When I watched these performances in the past, I assumed those contestants were crushed when it happened. And yet, other times, they seem strangely collected. Unruffled by the whole experience.

Here's what I've come to realize: Those contestants weren't completely inadequate or insufficient for purpose. The show needed them, and they needed the show. It just wasn't in the way they expected.

All From the Source of Love

The Divine works this way.

When facing your writing, you might find yourself thinking that it needs to look a certain way. That your story needs to be received in a particular manner. You forget, assuming you're in charge, and try to control how readers will respond by writing in a certain way or worrying about a certain aspect…

And then, if or when, things don't work out like you expected them to, it hurts.

The thing is, none of us, certainly not me, know the bigger plan for our writing journeys.

Sometimes we get hints. We post a piece, and someone comments. We share a poem, and someone tells us it’s love. We may submit pieces and they get accepted. Or we write other things, and no one says anything. Or they get rejected.

What I realized, yet again this week, it's the fear of it all not working the way you expect it to that can keep you stuck.

It can keep you from writing in the first place.

But what happens when we remember that everything in the world comes from the Source of Love, including our words and stories?

How might that open us up?

Feeling Free

What if?
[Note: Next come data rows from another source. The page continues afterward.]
-- ==== Sys2Proof/Laws/Store.lean ====
section
/-! SUPPORT. The laws of the sparse map: a read after a write, writes that leave every other place alone, and the
canonical form, which every operation keeps. -/

namespace Sys2Proof.Machine

variable {α : Type}

theorem Store.above_iff (k : Nat) (m : Store α) : Store.above k m = true ↔ ∀ e ∈ m, k < e.1 := by
  induction m with
  | nil => simp [Store.above]
  | cons e m ih => obtain ⟨j, v⟩ := e; simp [Store.above, ih]

/-- The canonical form says that the keys rise strictly and that no entry holds its place's default. -/
theorem Store.wf_iff [DecidableEq α] (d : Nat → α) (m : Store α) :
    Store.wf d m = true ↔ m.Pairwise (fun a b => a.1 < b.1) ∧ ∀ e ∈ m, e.2 ≠ d e.1 := by
  induction m with
  | nil => simp [Store.wf]
  | cons e m ih =>
    obtain ⟨j, v⟩ := e
    simp only [Store.wf, Bool.and_eq_true, decide_eq_true_eq, ih, Store.above_iff, List.pairwise_cons, List.forall_mem_cons]
    grind

theorem Store.wf_nil [DecidableEq α] (d : Nat → α) : Store.wf d ([] : Store α) = true := rfl

theorem Store.mem_insert (k : Nat) (v : α) (m : Store α) (e : Nat × α) (h : e ∈ Store.insert k v m) : e = (k, v) ∨ e ∈ m := by
  induction m with
  | nil => simpa [Store.insert] using h
  | cons x m ih =>
    obtain ⟨j, w⟩ := x
    simp only [Store.insert] at h
    split at h
    · simpa using h
    · split at h
      · simp only [List.mem_cons] at h ⊢; grind
      · simp only [List.mem_cons] at h ⊢
        rcases h with h | h
        · grind
        · rcases ih h with h | h <;> grind

theorem Store.mem_erase (k : Nat) (m : Store α) (e : Nat × α) (h : e ∈ Store.erase k m) : e ∈ m := by
  induction m with
  | nil => simp [Store.erase] at h
  | cons x m ih =>
    obtain ⟨j, w⟩ := x
    simp only [Store.erase] at h
    split at h
    · exact List.mem_cons_of_mem _ (ih h)
    · simp only [List.mem_cons] at h ⊢
      rcases h with h | h
      · exact Or.inl h
      · exact Or.inr (ih h)

theorem Store.insert_rises (k : Nat) (v : α) (m : Store α) (h : m.Pairwise (fun a b => a.1 < b.1)) :
    (Store.insert k v m).Pairwise (fun a b => a.1 < b.1) := by
  induction m with
  | nil => simp [Store.insert]
  | cons x m ih =>
    obtain ⟨j, w⟩ := x
    rw [List.pairwise_cons] at h
    simp only [Store.insert]
    split
    · rename_i hk
      refine List.pairwise_cons.2 ⟨?_, List.pairwise_cons.2 h⟩
      intro e he
      rcases List.mem_cons.1 he with rfl | he
      · exact hk
      · exact Nat.lt_trans hk (h.1 e he)
    · split
      · rename_i _ hj
        exact List.pairwise_cons.2 ⟨fun e he => hj ▸ h.1 e he, h.2⟩
      · refine List.pairwise_cons.2 ⟨?_, ih h.2⟩
        intro e he
        rcases Store.mem_insert k v m e he with rfl | he
        · simp only; omega
        · exact h.1 e he

theorem Store.erase_rises (k : Nat) (m : Store α) (h : m.Pairwise (fun a b => a.1 < b.1)) :
    (Store.erase k m).Pairwise (fun a b => a.1 < b.1) := by
  induction m with
  | nil => simp [Store.erase]
  | cons x m ih =>
    obtain ⟨j, w⟩ := x
    rw [List.pairwise_cons] at h
    simp only [Store.erase]
    split
    · exact ih h.2
    · exact List.pairwise_cons.2 ⟨fun e he => h.1 e (Store.mem_erase k m e he), ih h.2⟩

/-- Writing one place keeps the canonical form. -/
theorem Store.put_wf [DecidableEq α] (d : Nat → α) (m : Store α) (k : Nat) (v : α) (h : Store.wf d m = true) :
    Store.wf d (Store.put d m k v) = true := by
  rw [Store.wf_iff] at h ⊢
  unfold Store.put
  split
  · exact ⟨Store.erase_rises k m h.1, fun e he => h.2 e (Store.mem_erase k m e he)⟩
  · rename_i hv
    refine ⟨Store.insert_rises k v m h.1, fun e he => ?_⟩
    rcases Store.mem_insert k v m e he with rfl | he
    · exact hv
    · exact h.2 e he

/-- Leaving entries out keeps the canonical form. -/
theorem Store.filter_wf [DecidableEq α] (d : Nat → α) (m : Store α) (p : Nat × α → Bool) (h : Store.wf d m = true) :
    Store.wf d (m.filter p) = true := by
  rw [Store.wf_iff] at h ⊢
  exact ⟨h.1.filter p, fun e he => h.2 e ((List.mem_filter.1 he).1)⟩

theorem Store.mem_entries [DecidableEq α] (d : Nat → α) (k : Nat) (vs : List α) (e : Nat × α)
    (h : e ∈ Store.entries d k vs) : k ≤ e.1 ∧ e.1 < k + vs.length ∧ e.2 ≠ d e.1 := by
  simp only [Store.entries, List.mem_filterMap] at h
  obtain ⟨⟨v, i⟩, hx, hy⟩ := h
  have hz := List.mem_zipIdx hx
  simp only at hy hz
  split at hy
  · cases hy
  · rename_i hv
    cases hy
    exact ⟨hz.1, by omega, hv⟩

theorem Store.entries_rises [DecidableEq α] (d : Nat → α) (k : Nat) (vs : List α) :
    (Store.entries d k vs).Pairwise (fun a b => a.1 < b.1) := by
  induction vs generalizing k with
  | nil => simp [Store.entries]
  | cons v vs ih =>
    have hc : Store.entries d k (v :: vs) = (if v = d k then [] else [(k, v)]) ++ Store.entries d (k + 1) vs := by
      simp only [Store.entries, List.zipIdx_cons, List.filterMap_cons]
      split <;> rename_i hv <;> split at hv <;> simp_all
    rw [hc]
    split
    · simpa using ih (k + 1)
    · refine List.pairwise_append.2 ⟨by simp, ih (k + 1), ?_⟩
      intro a ha b hb
      have := (Store.mem_entries d (k + 1) vs b hb).1
      simp only [List.mem_singleton] at ha
      subst ha
      simp only; omega

/-- Writing a run of places keeps the canonical form. -/
theorem Store.putList_wf [DecidableEq α] (d : Nat → α) (m : Store α) (k : Nat) (vs : List α) (h : Store.wf d m = true) :
    Store.wf d (Store.putList d m k vs) = true := by
  rw [Store.wf_iff] at h ⊢
  unfold Store.putList
  refine ⟨?_, ?_⟩
  · refine List.pairwise_append.2 ⟨h.1.filter _, List.pairwise_append.2 ⟨Store.entries_rises d k vs, h.1.filter _, ?_⟩, ?_⟩
    · intro a ha b hb
      have h1 := (Store.mem_entries d k vs a ha).2.1
      have h2 := List.mem_filter.1 hb
      simp only [decide_eq_true_eq] at h2
      omega
    · intro a ha b hb
      have h1 := List.mem_filter.1 ha
      simp only [decide_eq_true_eq] at h1
      rcases List.mem_append.1 hb with hb | hb
      · have := (Store.mem_entries d k vs b hb).1; omega
      · have h2 := List.mem_filter.1 hb
        simp only [decide_eq_true_eq] at h2
        omega
  · intro e he
    rcases List.mem_append.1 he with he | he
    · exact h.2 e ((List.mem_filter.1 he).1)
    · rcases List.mem_append.1 he with he | he
      · exact (Store.mem_entries d k vs e he).2.2
      · exact h.2 e ((List.mem_filter.1 he).1)

theorem Store.get_insert_same (d : Nat → α) (m : Store α) (k : Nat) (v : α) : Store.get d (Store.insert k v m) k = v := by
  induction m with
  | nil => simp [Store.insert, Store.get]
  | cons x m ih =>
    obtain ⟨j, w⟩ := x
    simp only [Store.insert]
    split
    · simp [Store.get]
    · split
      · simp [Store.get]
      · rename_i _ hj; simp [Store.get, hj, ih]

theorem Store.get_insert_other (d : Nat → α) (m : Store α) (k j : Nat) (v : α) (h : j ≠ k) :
    Store.get d (Store.insert k v m) j = Store.get d m j := by
  induction m with
  | nil => simp [Store.insert, Store.get, h.symm]
  | cons x m ih =>
    obtain ⟨i, w⟩ := x
    simp only [Store.insert]
    split
    · simp [Store.get, h.symm]
    · split
      · rename_i _ hi; subst hi; simp [Store.get, h.symm]
      · simp [Store.get, ih]

theorem Store.get_erase_other (d : Nat → α) (m : Store α) (k j : Nat) (h : j ≠ k) :
    Store.get d (Store.erase k m) j = Store.get d m j := by
  induction m with
  | nil => rfl
  | cons x m ih =>
    obtain ⟨i, w⟩ := x
    simp only [Store.erase]
    split
    · rename_i hi; subst hi; simp [Store.get, h.symm, ih]
    · simp [Store.get, ih]

theorem Store.get_of_above (d : Nat → α) (m : Store α) (k : Nat) (h : ∀ e ∈ m, k < e.1) : Store.get d m k = d k := by
  induction m with
  | nil => rfl
  | cons x m ih =>
    obtain ⟨j, w⟩ := x
    have := h (j, w) (by simp)
    simp only at this
    simp only [Store.get]
    rw [if_neg (by omega)]
    exact ih (fun e he => h e (by simp [he]))

theorem Store.get_erase_same (d : Nat → α) (m : Store α) (k : Nat) : Store.get d (Store.erase k m) k = d k := by
  induction m with
  | nil => rfl
  | cons x m ih =>
    obtain ⟨i, w⟩ := x
    simp only [Store.erase]
    split
    · exact ih
    · rename_i hi; simp [Store.get, hi, ih]

/-- A place that a write of another place leaves alone. -/
@[simp] theorem Store.get_put_other [DecidableEq α] (d : Nat → α) (m : Store α) (k j : Nat) (v : α) (h : j ≠ k) :
    Store.get d (Store.put d m k v) j = Store.get d m j := by
  unfold Store.put
  split
  · exact Store.get_erase_other d m k j h
  · exact Store.get_insert_other d m k j v h

/-- A read after a write. -/
@[simp] theorem Store.get_put_same [DecidableEq α] (d : Nat → α) (m : Store α) (k : Nat) (v : α) :
    Store.get d (Store.put d m k v) k = v := by
  unfold Store.put
  split
  · rename_i hv; rw [hv]; exact Store.get_erase_same d m k
  · exact Store.get_insert_same d m k v

theorem Store.get_append_left (d : Nat → α) (a b : Store α) (k : Nat) (h : ∀ e ∈ b, e.1 ≠ k) :
    Store.get d (a ++ b) k = Store.get d a k := by
  induction a with
  | nil =>
    induction b with
    | nil => rfl
    | cons x b ih =>
      obtain ⟨j, w⟩ := x
      have := h (j, w) (by simp)
      simp only at this
      simpa [Store.get, this] using ih (fun e he => h e (by simp [he]))
  | cons x a ih => obtain ⟨j, w⟩ := x; simp [Store.get, ih]

theorem Store.get_append_right (d : Nat → α) (a b : Store α) (k : Nat) (h : ∀ e ∈ a, e.1 ≠ k) :
    Store.get d (a ++ b) k = Store.get d b k := by
  induction a with
  | nil => rfl
  | cons x a ih =>
    obtain ⟨j, w⟩ := x
    have := h (j, w) (by simp)
    simp only at this
    simpa [Store.get, this] using ih (fun e he => h e (by simp [he]))

theorem Store.get_filter (d : Nat → α) (m : Store α) (p : Nat → Bool) (k : Nat) (h : p k = true) :
    Store.get d (m.filter (fun e => p e.1)) k = Store.get d m k := by
  induction m with
  | nil => rfl
  | cons x m ih =>
    obtain ⟨j, w⟩ := x
    by_cases hj : j = k
    · subst hj; simp [h, Store.get]
    · by_cases hp : p j = true <;> simp [hp, Store.get, hj, ih]

/-- Places outside a run that is written keep what they hold. -/
theorem Store.get_putList_other [DecidableEq α] (d : Nat → α) (m : Store α) (k : Nat) (vs : List α) (j : Nat)
    (h : j < k ∨ k + vs.length ≤ j) : Store.get d (Store.putList d m k vs) j = Store.get d m j := by
  unfold Store.putList
  have hm : ∀ e ∈ Store.entries d k vs, e.1 ≠ j := fun e he => by
    have := Store.mem_entries d k vs e he; omega
  rcases h with h | h
  · rw [Store.get_append_left, Store.get_filter d m (fun x => decide (x < k)) j (by simpa using h)]
    intro e he
    rcases List.mem_append.1 he with he | he
    · exact hm e he
    · have := List.mem_filter.1 he; simp only [decide_eq_true_eq] at this; omega
  · rw [Store.get_append_right, Store.get_append_right _ _ _ _ hm,
      Store.get_filter d m (fun x => decide (k + vs.length ≤ x)) j (by simpa using h)]
    intro e he
    have := List.mem_filter.1 he; simp only [decide_eq_true_eq] at this; omega

theorem Store.get_entries [DecidableEq α] (d : Nat → α) (k : Nat) (vs : List α) (i : Nat) (h : i < vs.length) :
    Store.get d (Store.entries d k vs) (k + i) = vs[i] := by
  induction vs generalizing k i with
  | nil => simp at h
  | cons v vs ih =>
    have hc : Store.entries d k (v :: vs) = (if v = d k then [] else [(k, v)]) ++ Store.entries d (k + 1) vs := by
      simp only [Store.entries, List.zipIdx_cons, List.filterMap_cons]
      split <;> rename_i hv <;> split at hv <;> simp_all
    rw [hc]
    cases i with
    | zero =>
      have hn : ∀ e ∈ Store.entries d (k + 1) vs, e.1 ≠ k + 0 := fun e he => by
        have := (Store.mem_entries d (k + 1) vs e he).1; omega
      rw [Store.get_append_left _ _ _ _ hn]
      split
      · rename_i hv; simp [Store.get, hv]
      · simp [Store.get]
    | succ i =>
      rw [Store.get_append_right]
      · have := ih (k + 1) i (by simpa using h)
        simpa [Nat.add_assoc, Nat.add_comm 1 i] using this
      · intro e he
        split at he
        · simp at he
        · simp only [List.mem_singleton] at he; subst he; simp only; omega

/-- A read inside a run that is written. -/
theorem Store.get_putList_in [DecidableEq α] (d : Nat → α) (m : Store α) (k : Nat) (vs : List α) (i : Nat)
    (h : i < vs.length) : Store.get d (Store.putList d m k vs) (k + i) = vs[i] := by
  unfold Store.putList
  rw [Store.get_append_right, Store.get_append_left, Store.get_entries d k vs i h]
  · intro e he
    have := List.mem_filter.1 he; simp only [decide_eq_true_eq] at this; omega
  · intro e he
    have := List.mem_filter.1 he; simp only [decide_eq_true_eq] at this; omega

/-- A map of canonical form lists a place exactly when it holds something else than the place's default. -/
theorem Store.get_listed [DecidableEq α] (d : Nat → α) (m : Store α) (k : Nat) (v : α) (h : Store.wf d m = true)
    (hm : (k, v) ∈ m) : Store.get d m k = v := by
  induction m with
  | nil => simp at hm
  | cons x m ih =>
    obtain ⟨j, w⟩ := x
    rcases List.mem_cons.1 hm with hm | hm
    · cases hm; simp [Store.get]
    · rw [Store.wf_iff] at h
      have hlt := (List.pairwise_cons.1 h.1).1 (k, v) hm
      simp only at hlt
      simp only [Store.get]
      rw [if_neg (by omega)]
      exact ih ((Store.wf_iff d m).2 ⟨(List.pairwise_cons.1 h.1).2, fun e he => h.2 e (by simp [he])⟩) hm

end Sys2Proof.Machine
end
What if you could come to see even the experience of possible rejection as an act of love? What if something wonderful was made from that experience?

It might just refuel you. It might help you remember the reason you love writing in the first place. It might release you.

It might just bring you home.

I think about those contestants sometimes. Maybe having faced the worst thing that could happen to them, ever, and having lived through it, they feel suddenly free. They feel free to give up and move on from what they've been pursuing. Free to set it aside for a moment.

Or what if, miraculously, they feel free to keep on singing with no further expectations. They can sing simply for the joy of it. Because, despite having been judged, they know without a doubt that it's something they love.

What might they do with freedom like that?

What might you do— with your pen, your keyboard, your voice?